## [Your objective]
Where does the string "smallHalf" appear in the listing below? Copy every line where it does.

=-=-=

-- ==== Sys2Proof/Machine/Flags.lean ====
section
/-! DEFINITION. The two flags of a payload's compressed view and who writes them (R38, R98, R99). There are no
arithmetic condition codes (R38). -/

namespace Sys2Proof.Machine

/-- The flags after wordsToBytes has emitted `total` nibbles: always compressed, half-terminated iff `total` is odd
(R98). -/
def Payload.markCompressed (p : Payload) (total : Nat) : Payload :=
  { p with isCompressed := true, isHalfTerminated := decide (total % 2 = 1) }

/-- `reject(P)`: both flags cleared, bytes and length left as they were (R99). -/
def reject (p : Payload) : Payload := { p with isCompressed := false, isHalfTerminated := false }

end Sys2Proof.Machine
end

=-=-=

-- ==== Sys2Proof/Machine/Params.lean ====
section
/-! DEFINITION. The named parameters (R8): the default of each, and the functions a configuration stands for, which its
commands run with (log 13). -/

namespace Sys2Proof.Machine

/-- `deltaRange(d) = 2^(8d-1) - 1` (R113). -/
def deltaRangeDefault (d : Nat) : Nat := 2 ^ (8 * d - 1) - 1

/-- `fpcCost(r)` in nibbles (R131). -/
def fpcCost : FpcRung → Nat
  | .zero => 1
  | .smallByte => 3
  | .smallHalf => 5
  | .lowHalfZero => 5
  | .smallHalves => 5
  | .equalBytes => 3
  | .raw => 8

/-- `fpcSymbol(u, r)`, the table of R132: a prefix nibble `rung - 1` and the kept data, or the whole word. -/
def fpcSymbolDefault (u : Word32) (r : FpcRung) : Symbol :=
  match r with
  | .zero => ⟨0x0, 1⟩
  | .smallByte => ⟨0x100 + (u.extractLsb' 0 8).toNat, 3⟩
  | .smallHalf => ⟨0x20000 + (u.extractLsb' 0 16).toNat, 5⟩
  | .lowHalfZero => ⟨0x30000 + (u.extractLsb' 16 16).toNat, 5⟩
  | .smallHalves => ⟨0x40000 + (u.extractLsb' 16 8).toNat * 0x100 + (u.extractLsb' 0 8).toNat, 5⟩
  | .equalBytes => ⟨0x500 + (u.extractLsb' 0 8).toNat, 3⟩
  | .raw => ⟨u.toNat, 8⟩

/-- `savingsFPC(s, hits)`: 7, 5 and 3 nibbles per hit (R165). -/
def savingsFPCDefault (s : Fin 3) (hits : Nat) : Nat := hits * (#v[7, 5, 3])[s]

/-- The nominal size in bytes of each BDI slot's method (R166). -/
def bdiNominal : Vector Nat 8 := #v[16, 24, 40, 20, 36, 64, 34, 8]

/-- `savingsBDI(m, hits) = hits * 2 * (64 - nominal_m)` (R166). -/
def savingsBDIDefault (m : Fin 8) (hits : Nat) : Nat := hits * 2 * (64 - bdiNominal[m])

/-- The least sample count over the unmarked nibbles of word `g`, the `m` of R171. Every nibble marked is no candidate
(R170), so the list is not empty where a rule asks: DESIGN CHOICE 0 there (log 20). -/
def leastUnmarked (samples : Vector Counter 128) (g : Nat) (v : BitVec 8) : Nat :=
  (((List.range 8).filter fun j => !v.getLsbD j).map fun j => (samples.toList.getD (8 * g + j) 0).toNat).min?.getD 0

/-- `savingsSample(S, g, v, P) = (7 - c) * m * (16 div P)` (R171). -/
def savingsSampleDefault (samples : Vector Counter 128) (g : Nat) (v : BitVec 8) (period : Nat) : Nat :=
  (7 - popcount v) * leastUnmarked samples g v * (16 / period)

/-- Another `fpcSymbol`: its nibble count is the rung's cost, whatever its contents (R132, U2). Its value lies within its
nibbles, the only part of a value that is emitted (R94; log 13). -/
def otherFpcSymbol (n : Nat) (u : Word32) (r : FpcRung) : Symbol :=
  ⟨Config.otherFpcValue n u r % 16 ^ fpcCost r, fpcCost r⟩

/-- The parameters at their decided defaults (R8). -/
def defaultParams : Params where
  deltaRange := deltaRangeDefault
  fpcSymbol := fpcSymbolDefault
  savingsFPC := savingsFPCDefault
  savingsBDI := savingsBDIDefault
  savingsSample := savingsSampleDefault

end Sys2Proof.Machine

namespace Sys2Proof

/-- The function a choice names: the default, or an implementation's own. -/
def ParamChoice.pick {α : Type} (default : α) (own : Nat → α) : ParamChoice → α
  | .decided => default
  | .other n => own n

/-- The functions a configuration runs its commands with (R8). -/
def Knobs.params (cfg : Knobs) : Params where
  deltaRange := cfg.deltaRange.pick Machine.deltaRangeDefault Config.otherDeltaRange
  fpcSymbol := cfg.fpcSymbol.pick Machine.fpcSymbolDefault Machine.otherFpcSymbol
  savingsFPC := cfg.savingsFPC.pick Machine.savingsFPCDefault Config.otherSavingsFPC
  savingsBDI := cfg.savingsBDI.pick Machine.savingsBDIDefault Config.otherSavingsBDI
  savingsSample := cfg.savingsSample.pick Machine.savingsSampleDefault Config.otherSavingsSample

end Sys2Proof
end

=-=-=

## [Exercise solution]
  | .smallHalf => 5
  | .smallHalf => ⟨0x20000 + (u.extractLsb' 0 16).toNat, 5⟩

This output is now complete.